Point of View: More Than Enough
Yes, spring may be here, but, besides the dazzling goldfinches and cardinals, there is the oaken semen dripping on one’s windshield, pollen-suffused air, allergies, tick bites, the wretched antibiotics required to treat them, and, sports-wise, it’s been a bit of a slog — the great majority of our high school’s teams not being playoff-bound.
Still, lushness is to be preferred to slushiness.
Presumably, there will be growth next spring, but then I wonder will I, a weekly sportswriter perhaps overly dependent on the winning drug, be here to enjoy it?

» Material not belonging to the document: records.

@[simp] theorem State.takeHead_fixed (e : Ev) (r : List Ev) : (s.takeHead e r).fixed = s.fixed := by
  simp only [State.takeHead, State.notePages_fixed, State.postAll_fixed, handle_fixed]; rfl

@[simp] theorem drain_fixed (n : Nat) : (drain n s).fixed = s.fixed := by
  induction n generalizing s with
  | zero => rfl
  | succ n ih =>
    unfold drain
    split
    · rfl
    · simp [ih]

/-- The hand-overs and the pages that follow a command change nothing fixed. -/
@[simp] theorem State.finish_fixed : s.finish.fixed = s.fixed := by
  unfold State.finish
  rw [drain_fixed, State.notePages_fixed]

end

end Sys2Proof.Machine
end

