/-! ## Pages -/

@[simp] theorem State.configuredAs_setPage (n : Nat) (t : PageTimers) :
    (s.setPage n t).ConfiguredAs s₀ ↔ s.ConfiguredAs s₀ := .rfl
@[simp] theorem State.configuredAs_noteAs (n : Nat) : (s.noteAs n).ConfiguredAs s₀ ↔ s.ConfiguredAs s₀ := .rfl

@[simp] theorem State.sendPage_configuredAs (h : s.ConfiguredAs s₀) (n : Nat) : (s.sendPage n).ConfiguredAs s₀ := by
  simp [h, State.sendPage]

@[simp] theorem State.pageChanged_configuredAs (h : s.ConfiguredAs s₀) (n : Nat) : (s.pageChanged n).ConfiguredAs s₀ := by
  unfold State.pageChanged; dsimp only; split <;> simp [h]

theorem noteChanges_configuredAs (h : s.ConfiguredAs s₀) (n : Nat) : (noteChanges n s).ConfiguredAs s₀ := by
  induction n generalizing s with
  | zero => exact h
  | succ n ih =>
    unfold noteChanges
    split
    · exact h
    · exact ih (State.pageChanged_configuredAs h _)

@[simp] theorem State.notePages_configuredAs (h : s.ConfiguredAs s₀) : s.notePages.ConfiguredAs s₀ :=
  noteChanges_configuredAs h 32

theorem State.takeHead_configuredAs (h : s.ConfiguredAs s₀) (e : Ev) (r : List Ev) : (s.takeHead e r).ConfiguredAs s₀ :=
  State.notePages_configuredAs ((State.configuredAs_postAll _).2 (handle_configuredAs (by exact h) e))

theorem drain_configuredAs (h : s.ConfiguredAs s₀) (n : Nat) : (drain n s).ConfiguredAs s₀ := by
  induction n generalizing s with
  | zero => exact h
  | succ n ih =>
    unfold drain
    split
    · exact h
    · exact ih (State.takeHead_configuredAs h _ _)

/-- The hand-overs and the pages that follow a command leave the configured words and arm nothing. -/
@[simp] theorem State.finish_configuredAs (h : s.ConfiguredAs s₀) : s.finish.ConfiguredAs s₀ :=
  drain_configuredAs (State.notePages_configuredAs h) _

/-! ## Replies and timers -/

@[simp] theorem State.offerReply_configuredAs (h : s.ConfiguredAs s₀) (b : Bool) (f : Frame) :
    (s.offerReply b f).ConfiguredAs s₀ := State.offerOwn_configuredAs h _ f

@[simp] theorem State.reply_configuredAs (h : s.ConfiguredAs s₀) (op : MgmtOp) (n : Nat) (q : Request) (i : BitVec 16)
    (w : Word) : (s.reply op n q i w).ConfiguredAs s₀ := State.offerReply_configuredAs h _ _

@[simp] theorem State.configuredAs_requestEnds : s.requestEnds.ConfiguredAs s₀ ↔ s.ConfiguredAs s₀ := .rfl

theorem State.answer_configuredAs (h : s.ConfiguredAs s₀) (op : MgmtOp) (n : Nat) (q : Request) (w : Word) :
    (s.answer op n q w).ConfiguredAs s₀ := by simp [h, State.answer]

@[simp] theorem State.configuredAs_refusedValue (op : MgmtOp) (q : Request) (n : Nat) :
    (s.refusedValue op q n).1.ConfiguredAs s₀ ↔ s.ConfiguredAs s₀ := by
  unfold State.refusedValue
  repeat' split
  all_goals exact .rfl

theorem State.answerBusy_configuredAs (h : s.ConfiguredAs s₀) (op : MgmtOp) (q : Request) :
    (s.answerBusy op q).ConfiguredAs s₀ := by
  simp [h, State.answerBusy]

theorem State.refuse_configuredAs (h : s.ConfiguredAs s₀) (op : MgmtOp) (q : Request) (n : Nat) :
    (s.refuse op q n).ConfiguredAs s₀ := State.answer_configuredAs ((State.configuredAs_refusedValue op q n).2 h) op n q _

theorem State.repeatHighIdle_configuredAs (h : s.ConfiguredAs s₀) : s.repeatHighIdle.ConfiguredAs s₀ := by
  unfold State.repeatHighIdle; dsimp only; repeat' split
  all_goals simp [h]

theorem State.endRunDown_configuredAs (h : s.ConfiguredAs s₀) : s.endRunDown.ConfiguredAs s₀ := by
  unfold State.endRunDown; dsimp only; repeat' split
  all_goals simp [h]

theorem State.tick_configuredAs (h : s.ConfiguredAs s₀) : s.tick.ConfiguredAs s₀ := by
  have restarted : ({ s with valveTimer := .start Config.tickMs } : State).ConfiguredAs s₀ := h
  unfold State.tick; dsimp only
  rw [State.configuredAs_disturb, State.configuredAs_disturb]
  exact State.tickGroup_configuredAs (State.tickGroup_configuredAs
    (State.tickGroup_configuredAs (State.tickGroup_configuredAs restarted _) _) _) _

theorem State.secondPassed_configuredAs (h : s.ConfiguredAs s₀) : s.secondPassed.ConfiguredAs s₀ := by
  unfold State.secondPassed; split <;> exact h

theorem State.periodExpired_configuredAs (h : s.ConfiguredAs s₀) (p : Nat) : (s.periodExpired p).ConfiguredAs s₀ := by
  unfold State.periodExpired; repeat' split
  all_goals simp [h]

theorem State.spacingExpired_configuredAs (h : s.ConfiguredAs s₀) (p : Nat) : (s.spacingExpired p).ConfiguredAs s₀ := by
  unfold State.spacingExpired; dsimp only; repeat' split
  all_goals simp [h]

“. . . Old Time is still a-flying: And this same flower that smiles to-day / To-morrow will be a-dying.”
Of course, Robert Herrick was addressing virgins of the 17th century, not herniated geezers with total knee replacements of the 21st, but I hear what he was a-saying.
Long before Herrick, of course, there was Horace: “Dum loquimir, fugerit invida aetas: carpe diem, quam minimum credula postero.” Carpe diem. Pluck the day. Though not so roughly as to forget the future, which, while it is not ours to know, we can try our best to shape. Which is why am I going to p.t. every week trying to strengthen, after 70-some years of slouching, my shoulders so I can stand erect.
It was my late mother-in-law’s express wish that I not hunch. Thus I’ve made it my mission to straighten up and fly right.
“Yet, it’s the process,” my inner voice reminds. “Don’t get so hung up on Ws, give the kids a break, treat victory and defeat as the imposters they are and have some fun while you’re at it. In short, be plucky, and pay attention.”
I had to admit I was right: Keep moving, keep improving, that’s the ticket. Did the kids learn, did they have fun? Those are the main questions.
In the end, though, why not simply settle for fun, for the movement that embodies life, and let self-improvement take its course.
The other evening at my brother-in-law’s Derby party, watching the kids — there must have been at least two dozen of them — playing dodgeball in the backyard as the sun went down was enough, more than enough.